= Records =
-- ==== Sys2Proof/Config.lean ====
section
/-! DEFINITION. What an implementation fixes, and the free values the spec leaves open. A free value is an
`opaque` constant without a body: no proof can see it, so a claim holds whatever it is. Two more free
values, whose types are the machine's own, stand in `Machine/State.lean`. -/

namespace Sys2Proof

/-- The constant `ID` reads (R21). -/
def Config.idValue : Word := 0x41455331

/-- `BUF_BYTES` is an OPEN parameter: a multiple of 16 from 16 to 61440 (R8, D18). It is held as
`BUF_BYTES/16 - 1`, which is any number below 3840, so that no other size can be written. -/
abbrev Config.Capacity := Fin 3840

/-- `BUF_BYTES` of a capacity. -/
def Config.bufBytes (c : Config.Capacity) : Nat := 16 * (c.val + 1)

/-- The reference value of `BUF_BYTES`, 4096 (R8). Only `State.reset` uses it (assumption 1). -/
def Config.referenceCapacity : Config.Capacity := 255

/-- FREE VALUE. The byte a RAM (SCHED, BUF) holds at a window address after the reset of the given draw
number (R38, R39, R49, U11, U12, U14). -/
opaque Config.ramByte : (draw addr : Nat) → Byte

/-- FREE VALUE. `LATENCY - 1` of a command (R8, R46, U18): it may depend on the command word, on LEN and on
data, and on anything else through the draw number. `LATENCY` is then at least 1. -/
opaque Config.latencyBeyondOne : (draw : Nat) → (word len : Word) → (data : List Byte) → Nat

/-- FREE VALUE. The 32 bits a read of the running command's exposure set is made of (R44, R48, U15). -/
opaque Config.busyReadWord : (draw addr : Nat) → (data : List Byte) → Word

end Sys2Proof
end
* * *
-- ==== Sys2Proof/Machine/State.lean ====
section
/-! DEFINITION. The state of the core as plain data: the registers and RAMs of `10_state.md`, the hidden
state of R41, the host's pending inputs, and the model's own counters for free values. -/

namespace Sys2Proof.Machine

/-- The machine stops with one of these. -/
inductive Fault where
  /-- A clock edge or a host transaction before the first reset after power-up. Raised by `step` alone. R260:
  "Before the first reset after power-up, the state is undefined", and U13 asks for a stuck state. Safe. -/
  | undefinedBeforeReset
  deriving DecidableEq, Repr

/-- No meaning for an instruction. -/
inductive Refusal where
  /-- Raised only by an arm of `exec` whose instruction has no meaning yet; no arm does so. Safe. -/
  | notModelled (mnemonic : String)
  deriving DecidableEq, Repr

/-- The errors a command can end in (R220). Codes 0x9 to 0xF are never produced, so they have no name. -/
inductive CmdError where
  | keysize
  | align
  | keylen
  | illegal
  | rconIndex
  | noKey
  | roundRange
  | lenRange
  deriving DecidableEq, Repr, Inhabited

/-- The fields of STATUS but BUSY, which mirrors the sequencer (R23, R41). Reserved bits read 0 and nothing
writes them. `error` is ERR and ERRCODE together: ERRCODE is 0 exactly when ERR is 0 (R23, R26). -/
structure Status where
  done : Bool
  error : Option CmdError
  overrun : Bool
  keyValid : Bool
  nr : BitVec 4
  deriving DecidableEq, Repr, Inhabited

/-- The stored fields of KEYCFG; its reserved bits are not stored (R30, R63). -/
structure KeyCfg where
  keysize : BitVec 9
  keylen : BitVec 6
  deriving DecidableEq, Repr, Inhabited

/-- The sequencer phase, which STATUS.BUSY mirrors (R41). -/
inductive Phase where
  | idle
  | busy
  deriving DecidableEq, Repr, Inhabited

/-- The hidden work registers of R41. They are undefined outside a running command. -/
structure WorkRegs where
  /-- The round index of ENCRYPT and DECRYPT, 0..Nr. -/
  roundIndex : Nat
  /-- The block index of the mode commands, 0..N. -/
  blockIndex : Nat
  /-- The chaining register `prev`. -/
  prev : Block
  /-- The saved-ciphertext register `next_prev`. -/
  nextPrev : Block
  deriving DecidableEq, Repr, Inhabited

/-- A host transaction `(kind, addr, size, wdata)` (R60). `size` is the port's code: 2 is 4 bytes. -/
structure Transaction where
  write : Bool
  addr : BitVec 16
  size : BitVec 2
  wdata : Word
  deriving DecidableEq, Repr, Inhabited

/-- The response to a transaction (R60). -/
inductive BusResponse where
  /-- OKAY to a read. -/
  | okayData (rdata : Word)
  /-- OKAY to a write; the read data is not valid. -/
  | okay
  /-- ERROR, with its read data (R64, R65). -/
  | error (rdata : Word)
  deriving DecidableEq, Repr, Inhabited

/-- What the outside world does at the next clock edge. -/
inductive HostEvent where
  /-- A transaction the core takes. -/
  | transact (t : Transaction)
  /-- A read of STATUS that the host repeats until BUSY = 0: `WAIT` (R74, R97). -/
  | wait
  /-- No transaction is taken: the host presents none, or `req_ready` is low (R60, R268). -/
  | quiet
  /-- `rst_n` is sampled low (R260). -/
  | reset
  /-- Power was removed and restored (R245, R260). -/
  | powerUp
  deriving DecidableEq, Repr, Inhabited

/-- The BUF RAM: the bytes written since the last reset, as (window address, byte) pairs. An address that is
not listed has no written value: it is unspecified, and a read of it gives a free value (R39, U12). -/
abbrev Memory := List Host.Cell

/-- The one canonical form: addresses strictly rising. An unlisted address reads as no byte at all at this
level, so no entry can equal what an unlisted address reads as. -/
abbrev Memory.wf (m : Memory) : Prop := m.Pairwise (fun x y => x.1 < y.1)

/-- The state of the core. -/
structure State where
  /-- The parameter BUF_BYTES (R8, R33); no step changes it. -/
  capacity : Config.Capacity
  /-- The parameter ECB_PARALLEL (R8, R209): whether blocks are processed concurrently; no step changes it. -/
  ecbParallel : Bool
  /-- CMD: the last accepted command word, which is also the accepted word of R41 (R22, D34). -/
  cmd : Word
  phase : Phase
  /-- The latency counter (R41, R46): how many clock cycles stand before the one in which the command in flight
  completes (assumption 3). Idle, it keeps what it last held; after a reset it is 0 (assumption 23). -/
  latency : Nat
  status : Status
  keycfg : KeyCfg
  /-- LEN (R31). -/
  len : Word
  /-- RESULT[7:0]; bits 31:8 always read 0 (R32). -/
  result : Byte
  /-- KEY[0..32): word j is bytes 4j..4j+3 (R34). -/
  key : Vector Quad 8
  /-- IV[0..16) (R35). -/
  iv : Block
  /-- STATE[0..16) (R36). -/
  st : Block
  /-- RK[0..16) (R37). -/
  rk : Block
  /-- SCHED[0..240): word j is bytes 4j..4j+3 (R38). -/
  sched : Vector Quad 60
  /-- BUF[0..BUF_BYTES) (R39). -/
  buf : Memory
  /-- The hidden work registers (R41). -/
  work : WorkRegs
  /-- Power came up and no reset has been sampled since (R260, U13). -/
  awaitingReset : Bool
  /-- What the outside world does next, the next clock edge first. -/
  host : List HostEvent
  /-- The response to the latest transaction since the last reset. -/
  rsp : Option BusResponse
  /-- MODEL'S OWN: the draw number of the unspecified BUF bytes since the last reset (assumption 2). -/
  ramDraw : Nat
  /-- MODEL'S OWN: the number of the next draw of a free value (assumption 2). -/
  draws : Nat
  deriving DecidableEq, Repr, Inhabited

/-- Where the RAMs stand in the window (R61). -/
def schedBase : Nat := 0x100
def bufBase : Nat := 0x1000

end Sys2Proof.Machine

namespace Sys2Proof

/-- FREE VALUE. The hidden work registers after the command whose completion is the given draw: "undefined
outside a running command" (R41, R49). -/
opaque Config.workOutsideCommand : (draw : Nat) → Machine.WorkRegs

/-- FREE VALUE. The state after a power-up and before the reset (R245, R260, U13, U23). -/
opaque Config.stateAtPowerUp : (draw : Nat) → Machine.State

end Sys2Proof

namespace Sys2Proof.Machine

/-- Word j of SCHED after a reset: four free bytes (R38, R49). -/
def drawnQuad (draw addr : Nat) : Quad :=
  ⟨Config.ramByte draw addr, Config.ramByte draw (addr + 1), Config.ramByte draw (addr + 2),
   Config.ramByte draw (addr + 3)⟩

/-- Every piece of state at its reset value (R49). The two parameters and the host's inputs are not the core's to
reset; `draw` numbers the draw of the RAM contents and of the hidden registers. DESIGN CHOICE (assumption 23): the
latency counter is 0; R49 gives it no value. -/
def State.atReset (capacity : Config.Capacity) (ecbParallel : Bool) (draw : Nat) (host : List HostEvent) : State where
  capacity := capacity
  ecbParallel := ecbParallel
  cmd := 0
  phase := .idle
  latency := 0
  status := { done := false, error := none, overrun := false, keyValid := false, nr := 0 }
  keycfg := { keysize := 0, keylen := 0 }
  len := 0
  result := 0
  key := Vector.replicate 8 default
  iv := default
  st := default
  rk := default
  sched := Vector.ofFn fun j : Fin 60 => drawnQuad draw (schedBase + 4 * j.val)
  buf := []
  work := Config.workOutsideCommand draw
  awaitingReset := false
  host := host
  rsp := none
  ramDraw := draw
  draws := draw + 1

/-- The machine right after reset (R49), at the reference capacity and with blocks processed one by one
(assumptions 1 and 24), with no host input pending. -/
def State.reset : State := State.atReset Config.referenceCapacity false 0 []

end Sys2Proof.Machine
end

= What to do =
Look over the records above and say how many lines hold the word "ecbParallel", giving the number alone.

= Solution =
3